→ WHAT THIS TASK INVOLVES: Beneath this instruction is a block of data; output from it exactly the lines that run from the one containing "theorem test_cartridge_prg_length : Cartridge.wf" through the one containing "simp [Cartridge.wf, Cartridge.mapperOk]", inclusive.

- - - - -

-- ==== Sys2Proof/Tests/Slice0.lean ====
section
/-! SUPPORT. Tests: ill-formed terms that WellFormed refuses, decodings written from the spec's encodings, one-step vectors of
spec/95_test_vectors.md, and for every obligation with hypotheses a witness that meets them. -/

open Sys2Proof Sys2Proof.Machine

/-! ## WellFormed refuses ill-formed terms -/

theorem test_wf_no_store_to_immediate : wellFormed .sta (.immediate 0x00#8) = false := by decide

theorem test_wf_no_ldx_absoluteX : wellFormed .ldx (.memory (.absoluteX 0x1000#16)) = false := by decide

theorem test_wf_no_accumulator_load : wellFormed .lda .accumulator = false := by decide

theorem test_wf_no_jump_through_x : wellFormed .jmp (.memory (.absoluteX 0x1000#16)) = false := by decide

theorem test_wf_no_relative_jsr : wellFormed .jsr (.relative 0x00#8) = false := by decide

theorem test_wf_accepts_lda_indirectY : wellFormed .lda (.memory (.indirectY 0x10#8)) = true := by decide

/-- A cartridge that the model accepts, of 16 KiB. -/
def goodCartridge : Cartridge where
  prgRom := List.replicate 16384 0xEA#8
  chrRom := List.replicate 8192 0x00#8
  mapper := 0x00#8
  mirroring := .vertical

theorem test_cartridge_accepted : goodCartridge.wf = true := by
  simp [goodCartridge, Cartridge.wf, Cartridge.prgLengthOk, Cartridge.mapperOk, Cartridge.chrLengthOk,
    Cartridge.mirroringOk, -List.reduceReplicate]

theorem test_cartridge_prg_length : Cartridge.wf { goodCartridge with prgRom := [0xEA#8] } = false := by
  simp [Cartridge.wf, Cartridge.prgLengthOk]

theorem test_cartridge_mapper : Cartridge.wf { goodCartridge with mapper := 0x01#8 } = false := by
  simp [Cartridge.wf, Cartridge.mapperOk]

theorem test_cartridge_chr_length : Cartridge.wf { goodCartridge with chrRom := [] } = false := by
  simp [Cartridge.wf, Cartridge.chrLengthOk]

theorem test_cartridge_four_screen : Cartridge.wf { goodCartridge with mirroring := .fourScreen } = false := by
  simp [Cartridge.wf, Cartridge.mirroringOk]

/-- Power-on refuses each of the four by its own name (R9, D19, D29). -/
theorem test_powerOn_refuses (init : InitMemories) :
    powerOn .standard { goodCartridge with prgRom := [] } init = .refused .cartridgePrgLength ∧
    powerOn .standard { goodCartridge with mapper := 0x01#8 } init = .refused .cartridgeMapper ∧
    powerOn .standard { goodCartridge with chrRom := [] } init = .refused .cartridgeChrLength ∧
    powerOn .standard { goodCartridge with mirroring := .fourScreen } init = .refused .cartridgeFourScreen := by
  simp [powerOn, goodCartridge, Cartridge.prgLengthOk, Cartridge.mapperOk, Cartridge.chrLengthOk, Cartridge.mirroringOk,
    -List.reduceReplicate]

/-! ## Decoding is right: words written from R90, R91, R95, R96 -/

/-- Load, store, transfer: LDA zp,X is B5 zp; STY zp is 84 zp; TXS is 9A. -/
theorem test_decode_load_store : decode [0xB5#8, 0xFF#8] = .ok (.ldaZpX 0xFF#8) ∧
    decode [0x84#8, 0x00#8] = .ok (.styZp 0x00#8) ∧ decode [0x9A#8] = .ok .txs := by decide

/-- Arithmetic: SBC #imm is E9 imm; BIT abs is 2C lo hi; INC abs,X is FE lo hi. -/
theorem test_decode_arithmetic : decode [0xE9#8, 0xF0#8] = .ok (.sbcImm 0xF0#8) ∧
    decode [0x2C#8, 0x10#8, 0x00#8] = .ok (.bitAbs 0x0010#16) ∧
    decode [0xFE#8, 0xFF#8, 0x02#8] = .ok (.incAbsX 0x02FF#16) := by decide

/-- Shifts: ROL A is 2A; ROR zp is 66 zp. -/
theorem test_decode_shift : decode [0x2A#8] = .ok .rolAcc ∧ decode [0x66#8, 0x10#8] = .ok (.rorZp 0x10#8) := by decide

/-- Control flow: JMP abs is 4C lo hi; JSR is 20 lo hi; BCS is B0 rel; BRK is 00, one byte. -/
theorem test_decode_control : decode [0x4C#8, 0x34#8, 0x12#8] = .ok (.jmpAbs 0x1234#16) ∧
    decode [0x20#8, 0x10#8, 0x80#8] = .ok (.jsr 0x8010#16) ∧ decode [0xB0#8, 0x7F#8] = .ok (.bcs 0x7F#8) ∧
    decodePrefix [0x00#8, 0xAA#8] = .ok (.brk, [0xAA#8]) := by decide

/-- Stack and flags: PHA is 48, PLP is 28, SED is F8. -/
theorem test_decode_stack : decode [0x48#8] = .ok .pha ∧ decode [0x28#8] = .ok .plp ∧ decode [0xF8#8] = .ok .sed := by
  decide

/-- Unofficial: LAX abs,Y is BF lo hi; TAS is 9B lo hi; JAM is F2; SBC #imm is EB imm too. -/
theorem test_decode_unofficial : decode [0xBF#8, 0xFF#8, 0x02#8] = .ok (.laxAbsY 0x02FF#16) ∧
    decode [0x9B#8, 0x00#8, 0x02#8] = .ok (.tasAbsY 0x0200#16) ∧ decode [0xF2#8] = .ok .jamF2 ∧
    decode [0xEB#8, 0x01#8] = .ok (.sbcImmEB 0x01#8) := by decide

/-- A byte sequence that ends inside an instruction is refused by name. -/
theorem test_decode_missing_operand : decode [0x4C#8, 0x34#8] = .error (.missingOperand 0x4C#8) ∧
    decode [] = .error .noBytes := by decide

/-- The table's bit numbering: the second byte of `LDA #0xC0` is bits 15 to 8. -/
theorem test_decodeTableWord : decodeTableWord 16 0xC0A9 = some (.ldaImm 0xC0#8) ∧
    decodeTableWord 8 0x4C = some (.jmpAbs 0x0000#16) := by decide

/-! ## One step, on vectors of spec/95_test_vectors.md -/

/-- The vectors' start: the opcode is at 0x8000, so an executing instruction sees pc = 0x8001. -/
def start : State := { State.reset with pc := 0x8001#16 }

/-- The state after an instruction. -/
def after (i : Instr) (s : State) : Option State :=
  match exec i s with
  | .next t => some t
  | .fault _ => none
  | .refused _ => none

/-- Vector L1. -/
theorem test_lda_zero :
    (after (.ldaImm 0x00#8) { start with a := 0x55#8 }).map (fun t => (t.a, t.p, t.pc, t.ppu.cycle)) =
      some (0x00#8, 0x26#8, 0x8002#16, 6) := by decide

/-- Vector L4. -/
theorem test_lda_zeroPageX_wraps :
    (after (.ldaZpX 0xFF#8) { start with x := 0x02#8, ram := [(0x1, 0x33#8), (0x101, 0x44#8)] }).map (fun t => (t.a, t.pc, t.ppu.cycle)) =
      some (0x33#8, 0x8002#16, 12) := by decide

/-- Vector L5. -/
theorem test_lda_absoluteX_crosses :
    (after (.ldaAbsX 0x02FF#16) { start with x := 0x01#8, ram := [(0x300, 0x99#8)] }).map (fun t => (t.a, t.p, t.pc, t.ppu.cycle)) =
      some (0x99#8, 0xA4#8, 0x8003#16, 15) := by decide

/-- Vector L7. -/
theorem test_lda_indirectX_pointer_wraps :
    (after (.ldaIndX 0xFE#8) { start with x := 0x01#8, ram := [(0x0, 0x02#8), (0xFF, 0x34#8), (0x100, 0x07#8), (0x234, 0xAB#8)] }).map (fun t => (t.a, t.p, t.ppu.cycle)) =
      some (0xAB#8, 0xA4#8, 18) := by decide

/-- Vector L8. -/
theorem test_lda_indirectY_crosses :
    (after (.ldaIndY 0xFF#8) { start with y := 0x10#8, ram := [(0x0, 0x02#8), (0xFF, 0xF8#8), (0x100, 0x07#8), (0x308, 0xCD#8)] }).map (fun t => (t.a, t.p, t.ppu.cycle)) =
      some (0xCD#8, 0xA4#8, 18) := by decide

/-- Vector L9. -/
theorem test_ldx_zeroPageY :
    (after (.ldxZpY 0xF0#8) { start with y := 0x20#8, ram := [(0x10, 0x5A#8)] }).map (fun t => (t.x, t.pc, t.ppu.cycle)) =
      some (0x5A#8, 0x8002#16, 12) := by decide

- - - - -

→ WRITTEN RESPONSE:
theorem test_cartridge_prg_length : Cartridge.wf { goodCartridge with prgRom := [0xEA#8] } = false := by
  simp [Cartridge.wf, Cartridge.prgLengthOk]

theorem test_cartridge_mapper : Cartridge.wf { goodCartridge with mapper := 0x01#8 } = false := by
  simp [Cartridge.wf, Cartridge.mapperOk]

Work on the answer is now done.